Некоторое время она была погружена в чтение. Изредка всхлипывала. И все-таки как же ты красива… даже сейчас, в этой невзрачной серой блузке, даже среди этих, трепещущих на ветру простыней с пятнами плохо отстиранной крови. Нет! Только не это… Если сейчас он пойдет на второй виток, его мозг и сердце просто взорвутся. Опять надежда, опять разочарование — нет, Хельмут, надо быть выше. Ты же, как осел, тянешься за морковкой, а ее у тебя все время вытаскивают из-под носа чьи-то заботливые руки…

— Прощайте, — сказал Ройтер и щелкнул каблуками.

— Постой, — вдруг как будто что-то вспомнила Марта. — Не бросай меня вот так…

— Марки купи хоть разные и пиши, что ли, с большей фантазией, — вздохнул Ройтер. Теплый двигатель весело затарахтел, едва «кочерга» кикстартера прошла треть своего пути. — Знаешь, а я вот сейчас тоже иду в поход и, наверное, в минуту истины буду думать о тебе. Так-то вот.

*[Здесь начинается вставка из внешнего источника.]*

-- ==== Sys2Proof/Machine/Tensor.lean ====
section
/-! DEFINITION. Tensor records: their fields, their checks, and where elements and scale bytes lie (R82, R304, R305,
R308). A record is held as its 512-bit number. -/

namespace Sys2Proof.Machine

/-- The record as a number, and as the words that an operation keeps. -/
def recNat (l : List Nat) : Nat := l.foldr (fun w n => w % 2 ^ 32 + 2 ^ 32 * n) 0
def recWords (x : Nat) : List Nat := (List.range 16).map fun k => x / 2 ^ (32 * k) % 2 ^ 32

def tRank (x : Nat) : Nat := bitsOf x 497 495
def tFmt (x : Nat) : Nat := bitsOf x 492 488
def tTy (x : Nat) : Ty := (Ty.ofCode (tFmt x)).getD .b32
def tSvr (x : Nat) : Nat := bitsOf x 494 493
def tSblk (x : Nat) : Nat := bitsOf x 499 498
def tBase (x : Nat) : Nat := bitsOf x 63 0
def tScalep (x : Nat) : Nat := bitsOf x 127 64

/-- Box, size and stride of a dimension; dimensions at or above RANK have size and box 1. -/
def tBox (x d : Nat) : Nat := if d < tRank x then x / 2 ^ (448 + 8 * d) % 256 + 1 else 1
def tSize (x d : Nat) : Nat := if d < tRank x then x / 2 ^ (128 + 32 * d) % 2 ^ 32 else 1
def tStride (x d : Nat) : Nat := x / 2 ^ (288 + 40 * (d - 1)) % 2 ^ 40

/-- The scale block size, 0 for none. -/
def blockSize (sblk : Nat) : Nat := if sblk = 1 then 16 else if sblk = 2 then 32 else 0
def tBs (x : Nat) : Nat := blockSize (tSblk x)

/-- Bytes of a unit of a type, and elements in a unit: sub-byte elements are moved by whole bytes (R302, R305). -/
def unitBytes (ty : Ty) : Nat := if tyBits ty = 4 ∨ ty = .t3 then 1 else tyBits ty / 8
def unitElems (ty : Ty) : Nat := if ty = .e2m1 then 2 else if ty = .t3 then 5 else 1

/-- A type whose operands take a special-value reading. -/
def tyNarrow (ty : Ty) : Bool := ty == .e4m3 || ty == .e5m2 || ty == .e2m1

/-- The faults of a record for a box whose origin is at coordinate `c0` of dimension 0 (R305). -/
def tBad (x : Nat) (c0 : Int) : Bool :=
  let ty := tTy x
  let e := unitBytes ty
  let r := tRank x
  (Ty.ofCode (tFmt x)).isNone || tSvr x == 3 || (tSvr x != 0 && !tyNarrow ty) || r == 0 || decide (5 < r) ||
    tSblk x == 3 || (tSblk x != 0 && !tyNarrow ty) || (tSblk x != 0 && tSize x 0 % tBs x != 0) ||
    (List.range r).any (fun d => tSize x d == 0) || tBase x % e != 0 ||
    (List.range r).any (fun d => d != 0 && tStride x d % e != 0) ||
    tBox x 0 % unitElems ty != 0 || c0 % (unitElems ty : Int) != 0

/-- A coordinate of a box's origin: those at or above RANK are ignored (R224). -/
def tOrigin (x : Nat) (o : List Int) (d : Nat) : Int := if d < tRank x then o.getD d 0 else 0

/-- Row `r` of a box: its coordinates in dimensions 1 to 4, dimension 1 fastest. -/
def tRow (x r : Nat) (o : List Int) : List Int :=
  let b1 := tBox x 1
  let b2 := tBox x 2
  let b3 := tBox x 3
  [tOrigin x o 1 + (r % b1 : Nat), tOrigin x o 2 + (r / b1 % b2 : Nat), tOrigin x o 3 + (r / b1 / b2 % b3 : Nat),
    tOrigin x o 4 + (r / b1 / b2 / b3 : Nat)]
def tRows (x : Nat) : Nat := tBox x 1 * tBox x 2 * tBox x 3 * tBox x 4

/-- The coordinates of dimensions 1 to 4 lie in the tensor. -/
def tRowIn (x : Nat) (c : List Int) : Bool :=
  (List.range 4).all fun d => decide (0 ≤ c.getD d 0) && decide (c.getD d 0 < (tSize x (d + 1) : Int))

/-- Elements of a unit that lie in the tensor: the unit's first element is at coordinate `c0`. -/
def tInside (x : Nat) (c0 : Int) (row : List Int) : Nat :=
  if !tRowIn x row || decide (c0 < 0) then 0 else (min ((tSize x 0 : Int) - c0) (unitElems (tTy x) : Int)).toNat

/-- The address of the unit whose first element is at coordinate `c0` (R305). -/
def tAddr (x : Nat) (c0 : Int) (row : List Int) : Nat :=
  let u := c0 / (unitElems (tTy x) : Int)
  wrapTo 64 ((tBase x : Int) + u * (unitBytes (tTy x) : Int) +
    ((List.range 4).map fun d => row.getD d 0 * (tStride x (d + 1) : Int)).sum)

/-- The address of the scale byte of an element (R305). -/
def tScaleAddr (x : Nat) (c0 : Int) (row : List Int) : Nat :=
  let bs : Int := tBs x
  let lin := row.getD 0 0 + (tSize x 1 : Int) * (row.getD 1 0 + (tSize x 2 : Int) *
    (row.getD 2 0 + (tSize x 3 : Int) * row.getD 3 0))
  wrapTo 64 ((tScalep x : Int) + c0 / bs + ((tSize x 0 : Int) / bs) * lin)

/-- The first `m` elements of a unit, the others zero. An invalid ternary byte, whose five trits are all zero, stays as it is
(R83). DESIGN CHOICE, log 86. -/
def keepElems (ty : Ty) (m v : Nat) : Nat :=
  match ty with
  | .e2m1 => v % 2 ^ (4 * m)
  | .t3 => if 243 ≤ v then v else v % 3 ^ m
  | _ => if m = 0 then 0 else v

/-- A unit whose first `m` elements come from `new` and the others from `old`; the trits past a row's last element are
written as 0 (R82). -/
def mixElems (ty : Ty) (m new old : Nat) : Nat :=
  match ty with
  | .e2m1 => new % 2 ^ (4 * m) + old / 2 ^ (4 * m) * 2 ^ (4 * m)
  | .t3 => keepElems .t3 m new
  | _ => new

/-- Read the record at an address for a thread (R303, R306, R224): 64 bytes, 64-byte-aligned, global. -/
def readRecord (s : State) (g : Grp) (i va : Nat) : Except Stop (Nat × State) :=
  if 2 ^ 52 ≤ va ∨ va / 2 ^ 33 * 2 ^ 33 = scratchWindow then .error (rangeExc va)
  else if va % 64 ≠ 0 then .error (alignExc va)
  else
    match s.translate g.core ((g.part s).getD 0) (g.priv s) .load va with
    | .error e => .error e
    | .ok (x, s) => loadPlace g i (.phys x.spa x.mt) va 64 Order.plain s

/-- The registers of a group of `n` consecutive 32-bit operands; 0x150 reads every one as 0. -/
def groupOps (n : Nat) (x : Opnd) : List Src :=
  (List.range n).map fun k => (if x = .zero then .zero else plusReg k x, false)

/-- The signed coordinates that a group of values holds. -/
def coordsOf (l : List DWord) : List Int := (l.take 5).map fun v => signedOf 32 v.toNat

end Sys2Proof.Machine
end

— Хельмут, подожди, выслушай меня!

Она вскочила с табуретки, держа в одной руке письмо летчика, а другой поправляя косынку.

Ройтер покачал головой:

— Все сказано…

Дроссельные заслонки R66 открылись, бензиновая смесь хлынула в цилиндры. Шина Mezeller — превосходная спортивная шина — взрыла мягкий дерн, и ездок отправился в обратный путь. В зеркале заднего вида удалялась неловко растопыренная серая фигура, которая в последний момент махнула поднятой к косынке рукой, как на прощание.

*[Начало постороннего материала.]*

/-- Read and write `n` bytes at an address of a space; scratch is reached by at most 4 bytes at a time. -/
def spaceRead (s : State) (k j : Nat) (op : EngineOp) (sp : CopySpace) (a n : Nat) : Except Stop (Nat × State) :=
  let b := s.block k
  if n = 8 && (sp == .s || sp == .c) then
    match engRead s k j op (copyPlace b j sp a) 4 with
    | .error e => .error e
    | .ok (lo, s) => (engRead s k j op (copyPlace b j sp (a + 4)) 4).map fun r => (lo + 2 ^ 32 * r.1, r.2)
  else engRead s k j op (copyPlace b j sp a) n

def spaceWrite (s : State) (k j : Nat) (op : EngineOp) (sp : CopySpace) (a v n : Nat) :
    Except Stop (List WCell × State) :=
  let b := s.block k
  if n = 8 && (sp == .s || sp == .c) then
    match engWrite s k j op (copyPlace b j sp a) (bytesOf v 4) with
    | .error e => .error e
    | .ok (l, s) =>
      (engWrite s k j op (copyPlace b j sp (a + 4)) (bytesOf (v / 2 ^ 32) 4)).map fun r => (l ++ r.1, r.2)
  else engWrite s k j op (copyPlace b j sp a) (bytesOf v n)

/-- The elements of the unit at byte `u` of a box that lie in the tensor, and the unit's address there. -/
def tensorAt (x : Nat) (coord : List Int) (u : Nat) : Nat × Nat :=
  let ty := tTy x
  let k := u / unitBytes ty
  let row := tRow x (k / tRowUnits x) coord
  let c0 := coord.getD 0 0 + ((k % tRowUnits x * unitElems ty : Nat) : Int)
  (tInside x c0 row, tAddr x c0 row)

/-- The unit at byte `u` of a COPYT: without .st, into scratch with zero bits outside the tensor; under .st, into the
tensor alone (R308). Reading an invalid ternary byte sets no flag of the record. DESIGN CHOICE, log 87. -/
def tensorUnit (s : State) (k j : Nat) (op : EngineOp) (x : Nat) (st clus : Bool) (coord : List Int) (off u : Nat) :
    Except Stop (List WCell × State) :=
  let ty := tTy x
  let n := unitBytes ty
  let sp : CopySpace := if clus then .c else .s
  let m := (tensorAt x coord u).1
  let ga := (tensorAt x coord u).2
  if st then
    if m = 0 then .ok ([], s)
    else
      match (if m = unitElems ty ∨ ty = .t3 then .ok (0, s) else spaceRead s k j op .g ga n) with
      | .error e => .error e
      | .ok (old, s) =>
        match spaceRead s k j op sp (off + u) n with
        | .error e => .error e
        | .ok (v, s) => spaceWrite s k j op .g ga (mixElems ty m v old) n
  else
    match (if m = 0 then .ok (0, s) else spaceRead s k j op .g ga n) with
    | .error e => .error e
    | .ok (v, s) => spaceWrite s k j op sp (off + u) (keepElems ty m v) n

/-- The unit at byte `u` of a COPYG: its row's index is read again for the row (R309). -/
def gatherUnit (s : State) (k j : Nat) (op : EngineOp) (dsp ssp : CopySpace) (base idx dst rowb u : Nat) :
    Except Stop (List WCell × State) :=
  match spaceRead s k j op .s (idx + 4 * (u / rowb)) 4 with
  | .error e => .error e
  | .ok (i, s) =>
    match spaceRead s k j op ssp ((base + i * rowb + u % rowb) % 2 ^ 64) 4 with
    | .error e => .error e
    | .ok (v, s) => spaceWrite s k j op dsp (dst + u) v 4

/-- The unit at byte `u` of a copy. -/
def copyUnit (k j : Nat) (op : EngineOp) (u : Nat) (s : State) : Except Stop (List WCell × State) :=
  match op.kind with
  | .copy dsp ssp dst src _ =>
    match spaceRead s k j op ssp (src + u) 4 with
    | .error e => .error e
    | .ok (v, s) => spaceWrite s k j op dsp (dst + u) v 4
  | .tensor rec st clus coord off => tensorUnit s k j op (recNat rec) st clus coord off u
  | .gather dsp ssp base idx dst rowb _ => gatherUnit s k j op dsp ssp base idx dst rowb u
  | _ => .ok ([], s)

/-- Units from byte `u` on: the state, the cells to write, the byte reached, and what stopped the run there. -/
def runUnits (k j : Nat) (op : EngineOp) : Nat → Nat → List WCell → State → State × List WCell × Nat × Option Stop
  | 0, u, cs, s => (s, cs, u, none)
  | n + 1, u, cs, s =>
    match copyUnit k j op u s with
    | .ok (c, s) =>
      runUnits k j op n (u + op.kind.unit) (cs ++ c) (s.taken ((s.block k).bc j).core (64 + op.tl))
    | .error e => (s, cs, u, some e)

/-- The bytes that the next group of destination writes takes in (R300): up to the next multiple of 256 of the destination,
or of the scratch offset, and a row of a gather. DESIGN CHOICE, log 36. -/
def EngineOp.groupBytes (op : EngineOp) : Nat :=
  let rest := op.kind.bytes - op.done
  let upTo (a : Nat) : Nat := max op.kind.unit (min rest (256 - (a + op.done) % 256) / op.kind.unit * op.kind.unit)
  match op.kind with
  | .copy _ _ off _ _ | .tensor _ _ _ _ off => upTo off
  | .gather _ _ _ _ _ rowb _ => rowb - op.done % rowb
  | _ => rest

/-- A copy that stands at byte `u` still writes into the 64 bytes around an address (R302). -/
def EngineOp.returns (op : EngineOp) (u va : Nat) : Bool :=
  decide (u < op.kind.bytes) &&
  match op.kind with
  | .copy .g _ dst _ _ => va / 64 == (dst + u) / 64
  | .tensor rec true _ coord _ =>
    let x := recNat rec
    (List.range ((op.kind.bytes - u) / op.kind.unit)).any fun i =>
      let t := tensorAt x coord (u + i * op.kind.unit)
      t.1 != 0 && t.2 / 64 == va / 64
  | .copy _ _ off _ _ | .gather _ _ _ _ off _ _ | .tensor _ _ _ _ off => va / 64 % 64 == (off + u) / 64 % 64
  | _ => false

/-- The cells that an operation has gathered, and cells as it keeps them. -/
def EngineOp.cells (op : EngineOp) (s : State) (k j : Nat) : List WCell :=
  op.held.map fun c => ⟨c.1, c.2.2, c.2.1, op.actor s k j, (s.block k).relCount, false⟩
def heldOf (cs : List WCell) : List (Nat × (Nat × Byte)) := cs.map fun c => (c.spa, (c.va, c.byte))

/-- The pages that a tensor operation reaches next are translated ahead (R253). -/
def State.ahead32 (s : State) (k j : Nat) (op : EngineOp) (u : Nat) : State :=
  match op.kind with
  | .tensor rec st _ coord _ =>
    let x := recNat rec
    s.lookAhead k j op (if st then .store else .load) (pagesOf 32
      (((List.range ((op.kind.bytes - u) / op.kind.unit)).map fun i => tensorAt x coord (u + i * op.kind.unit)).filterMap
        fun t => if t.1 = 0 ∨ 2 ^ 52 ≤ t.2 then none else some t.2) [])
  | _ => s

/-! ### The course of a copy (R299, R300, R303, R310) -/

/-- The translations that were made for an operation are held no longer (R253). -/
def State.forget (s : State) (k j : Nat) (op : EngineOp) : State :=
  match op.via k with
  | .engine n => s.modCore ((s.block k).bc j).core fun c => { c with ahead := Kv.erase n c.ahead }
  | .core => s

/-- Everything that the cancelling of an operation does: R299, and where the operation stood (R312, R213, R150). -/
def State.cancelHead (s : State) (k j : Nat) (op : EngineOp) (e : Exc) : State :=
  if op.tl = 9 ∧ op.dropped then ((s.modBc k j (·.dropOp 9 op.num)).completeNum k j 9).endCheck k
  else
  let core := ((s.block k).bc j).core
  let s := if e.cls = .poison then s.markRead e.aux else s
  let s := s.cancelOp k j op (op.kind.bytes - op.done + op.owed) e
  let s := (s.taken core (64 + op.tl)).forget k j op
  let s := match op.kind with
    | .tblLoad slot => s.modBc k j fun c => c.setSlot slot { c.slot slot with shadow := .empty }
    | kind => s.modBc k j (·.reshape kind)
  let s := if op.tl = 8 then s.modCore core fun c => { c with mqueue := c.mqueue.filter fun q => q != (k, op.num) } else s
  if op.tl = 15 then
    let s := s.modBc k j fun c => { c with regions := [] }
    s.endThreads k (((s.block k).threads.filter fun t => t.2.bc == j).map (·.1))
  else s.endCheck k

Все, что чувствовал в этот момент Хельмут, — пустоту. Абсолютную пустоту. И боль. И эта боль была даже больше, чем та, что он ощущал, когда просыпался с мыслью «Нет ее!». Теперь нет не только ее. Теперь вообще никогонет. Вероятно, так должна выглядеть смерть. Собственно к смерти именно он и готовился. «Но должен же меня кто-то любить…» Любят уродов, нищих, любят евреев, в конце концов… Любят совершенно никчемных и ничтожных существ. И лишь его, практически полубога, героя морских сражений, чье вмешательство способно изменить ход всей морской кампании, сверхчеловека среди сверхчеловеков, любят только психические или убогие. Отдадутся-то многие — кто за деньги, кто нервы пощекотать, кто просто из любопытства… или вот как эта… а ей, по-моему, вообще все равно… Но вот самоотвержение, всепоглощающая страсть, маниакальное чувство, которое он испытывает к Анне… Это все, выходит, не про него?

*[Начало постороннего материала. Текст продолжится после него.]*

-- ==== Sys2Proof/Machine/Launch.lean ====
section
/-! DEFINITION. Launch records, region control blocks, graphs, and the instructions that queue work (R172 to R176, R184
to R188, R311, R313, R315). -/

namespace Sys2Proof.Machine

/-! ### Reading records (R184, R185) -/

/-- Read `n` bytes, at most 64 and within one line, of a global address for a thread. -/
def readGlobal (s : State) (g : Grp) (i va n : Nat) : Except Stop (Nat × State) :=
  if 2 ^ 52 ≤ va ∨ va / 2 ^ 33 * 2 ^ 33 = scratchWindow then .error (rangeExc va)
  else
    match s.translate g.core ((g.part s).getD 0) (g.priv s) .load va with
    | .error e => .error e
    | .ok (x, s) => loadPlace g i (.phys x.spa x.mt) va n Order.plain s

/-- Read `n` pieces of 32 bytes as one number. -/
def readPieces (s : State) (g : Grp) (i va : Nat) : Nat → Except Stop (Nat × State)
  | 0 => .ok (0, s)
  | n + 1 =>
    match readPieces s g i va n with
    | .error e => .error e
    | .ok (v, s) => (readGlobal s g i (va + 32 * n) 32).map fun r => (v + r.1 * 2 ^ (256 * n), r.2)

/-! ### The launch record (R175, R176) -/

/-- The fields of a record. -/
def LaunchRec.ofNat (x : Nat) : LaunchRec where
  code := bitsOf x 63 0
  argp := bitsOf x 127 64
  grid := (bitsOf x 159 128, bitsOf x 175 160, bitsOf x 191 176)
  shape := (bitsOf x 207 192, bitsOf x 223 208, bitsOf x 239 224)
  nreg8 := bitsOf x 245 240
  tslots := bitsOf x 252 248
  coop := bitOf x 255
  scratch := bitsOf x 287 256
  ntile := bitsOf x 292 288
  deps := ((List.range 4).map fun k => (x / 2 ^ (512 + 128 * k) % 2 ^ 64, x / 2 ^ (576 + 128 * k) % 2 ^ 64)).filter
    fun d => d.1 != 0
  donea := bitsOf x 1087 1024
  donev := bitsOf x 1151 1088

/-- Blocks of the grid, and threads of a block. -/
def LaunchRec.total (r : LaunchRec) : Nat := r.grid.1 * r.grid.2.1 * r.grid.2.2
def LaunchRec.threads (r : LaunchRec) : Nat := r.shape.1 * r.shape.2.1 * r.shape.2.2

/-- Squads of a block, squads that a core holds, and the cores it occupies (R158, R169). -/
def LaunchRec.squads (r : LaunchRec) : Nat := (r.threads + 31) / 32
def slotsPerLane (nreg8 : Nat) : Nat := min 16 (2048 / (8 * nreg8))
def LaunchRec.cores (r : LaunchRec) : Nat :=
  let q := 2 * slotsPerLane r.nreg8
  (r.squads + q - 1) / q

/-- Whether the 64-bit word `w` of a record holds a failing field (R176). -/
def recordWordBad (x w : Nat) : Bool :=
  let r := LaunchRec.ofNat x
  let pieces := bitsOf x 300 296
  let entries := bitsOf x 310 304
  match w with
  | 0 => decide (2 ^ 52 ≤ r.code) || r.code % 4 != 0
  | 1 => false
  | 2 => r.total == 0 || decide (2 ^ 32 ≤ r.total)
  | 3 => r.threads == 0 || decide (4096 < r.threads) || r.nreg8 == 0 || decide (32 < r.nreg8) || decide (16 < r.tslots) ||
      bitsOf x 247 246 != 0 || bitsOf x 254 253 != 0
  | 4 => r.scratch % 256 != 0 || decide (0x100000 < r.scratch) || decide (16 < r.ntile) || decide (16 < pieces) ||
      decide (64 < entries) || bitsOf x 295 293 != 0 || bitsOf x 303 301 != 0 || bitsOf x 319 311 != 0
  | 5 => pieces != 0 && bitsOf x 383 320 % 32 != 0
  | 6 => entries != 0 && bitsOf x 447 384 % 32 != 0
  | 7 => bitsOf x 511 448 != 0
  | 16 => r.donea % 8 != 0
  | w => decide (18 ≤ w) && x / 2 ^ (64 * w) % 2 ^ 64 != 0

/-- The first failing word. -/
def recordBad (x : Nat) : Option Nat := (List.range 32).find? fun w => recordWordBad x w

/-! ### Region entries and copy-schedule entries (R311 to R315) -/

def RegionEntry.ofNat (idx x : Nat) : RegionEntry := ⟨idx, bitsOf x 129 128, bitsOf x 63 0, bitsOf x 95 64, bitsOf x 127 96⟩

/-- A global range is canonical and clear of the scratch window. -/
def globalRange (va n : Nat) : Bool := decide (va + n ≤ 2 ^ 52) && !touchesWindow va n

/-- A region entry is valid for a block of `k` cores (R312, R315). -/
def regionOk (x scratch k : Nat) : Bool :=
  let e := RegionEntry.ofNat 0 x
  let unit := if e.kind = 0 then 4 else 4096
  x / 2 ^ 133 == 0 && e.kind != 3 && (bitOf x 132 || decide (bitsOf x 131 130 < k)) && e.va % unit == 0 &&
    e.soff % unit == 0 && e.bytes % unit == 0 && (e.kind != 0 || decide (4 ≤ e.bytes)) &&
    decide (e.soff + e.bytes ≤ scratch) && globalRange e.va e.bytes

def SchedEntry.ofNat (idx x : Nat) : SchedEntry where
  idx := idx
  core := bitsOf x 189 188
  trig := bitsOf x 167 160
  ch := bitsOf x 170 168
  bidx := bitsOf x 187 176
  dsp := CopySpace.ofCode (bitsOf x 175 174)
  ssp := CopySpace.ofCode (bitsOf x 173 172)
  bytes := bitsOf x 159 128
  dst := bitsOf x 127 64
  src := bitsOf x 63 0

С другой стороны, вот Марта, кому она действительно сделала плохо? Только не Ройтеру — он был счастлив в это время, а потом? А что потом, он поехал в Берлин долбить в свою привычную стенку. Додолбился. Получается, Марта выполняла свой воинский и гражданский долг. Таким вот странным образом. Но почему же странным? Ведь Создатель предначертал женщине быть утешительницей. Мужчина сражается — женщина врачует, утешает и развлекает. А что делала Марта? — утешала раненых, давала им основание жить. Её хотели — она дарила себя и делала это красиво. Ночь на маяке, например… Красиво же, черт возьми… Он хотел жить в те дни. Он становился сильнее. Получается, Марта не просто выполняла свой долг перед родиной, но и плюс к этому еще и была в полном согласии с Творцом… Поэтому она и не боялась пуль «маки»… ей было все равно, когда умереть. Сегодня или спустя 50 лет. За эти 50 лет для нее ничего бы не изменилось. Она уже исполнила свою миссию. Ведь даже если она спасла их двоих, его и этого бомбардировщика, что ж, это две полноценных боевых единицы, в море и в воздухе, а, судя по всему, таких у нее десятки… Это эскадры вернувшихся в строй подлодок, самолетов, торпедных катеров… Да… это было все прекрасно для Германии, но это было совершенно ни к чему ему, лично ему, Хельмуту Ройтеру. Марта была не способна принадлежать кому-то одному, и с этим он смириться не мог. Так он думал почти до поворота на Сан-Перелен. Полуостров, на котором находился Шербург, остался за спиной. Больше приезжать сюда у него оснований нет.